Au nom de Sa Majesté le Roi et conformément à la loi, sur le pourvoi déposé le 09/06/2015
par les requérants susnommés par l'intermédiaire de leurs mandataires Me (M.L.M) et Me (A.R.Z), visant la cassation de l'arrêt n° 1652
en date du 16/10/2014
dans le dossier n° 961/5/14 de la Cour d'appel commerciale de Marrakech.
Et sur la base des autres pièces versées au dossier.
Et sur la base du Code de procédure civile daté du 28
septembre 1974.
Et sur la base de l'ordonnance de dessaisissement et de la notification en date du 06 avril 2017.
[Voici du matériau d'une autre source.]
/-- A HEARTBEAT as received (Table 18-4): role, flags, mode, epoch, TIME64 at the comma, last boundary, SAFE causes, ready bits, the last sequence numbers launched and the Sync count; with the offset between the counters that its exchange gives (R428), whether
the ACTIVE's time state is SYNCED, GRANDMASTER or GM_DISCIPLINED (R432), and the talker starts reported since the last (talker, boundary, sequence number, SSRC or stream_id; R426). -/
structure Heart where
  role : Nat
  flags : Nat
  mode : Nat
  epoch : Nat := 0
  time : Nat := 0
  boundary : Nat := 0
  safe : Nat := 0
  ready : Nat := 0
  launched : List Nat := []
  syncs : Nat := 0
  offset : Int := 0
  synced : Bool := true
  starts : List (Nat × Nat × Nat × Nat) := []
  deriving DecidableEq, Repr

/-- A transaction of the debug protocol (R460): a 32-bit read or write of Tessera memory, of an engine's local or instruction memory, halting, stepping or resuming an engine, a register of its current task (kind 0 scalar, 1 vector and 2 accumulator by register × 4 + lane, 3 address generator by generator × 4 + field,
4 the instruction address), or a dictionary access. -/
inductive DbgOp where
  | readMem (addr : Nat)
  | writeMem (addr value : Nat)
  | readEngine (engine : Nat) (code : Bool) (addr : Nat)
  | writeEngine (engine : Nat) (code : Bool) (addr value : Nat)
  | halt (engine : Nat)
  | single (engine : Nat)
  | resume (engine : Nat)
  | readReg (engine kind number : Nat)
  | writeReg (engine kind number : Nat) (value : Int)
  | readObj (index sub : Nat) (staged : Bool) (offset length : Nat)
  | writeObj (index sub : Nat) (hold : Bool) (offset : Nat) (data : List Byte)
  deriving DecidableEq, Repr

/-- Where a Facet load or store goes (Table 12-1): a byte address of local memory, the place an address generator points at, a sample of an input port's block, or a sample of an output port's block. -/
inductive MemRef where
  | loc (addr : Nat)
  | gen (g : Nat)
  | inp (port sample : Nat)
  | out (port sample : Nat)
  deriving DecidableEq, Repr

/-- Where MOV and LI write: a scalar register, or a field of an address generator (0 base, 1 length, 2 step, 3 position, in bytes). -/
inductive SDest where
  | reg (s : Nat)
  | gen (g field : Nat)
  deriving DecidableEq, Repr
Et sur la base de l'information de l'inscription de l'affaire à l'audience publique tenue le 27 avril 2017.
Et sur la base de l'appel des parties et de leurs représentants et de leur absence.
Après lecture du rapport par le conseiller rapporteur M. Mohamed El Kadiri et après avoir entendu les observations de l'avocat général M. Rachid Benani.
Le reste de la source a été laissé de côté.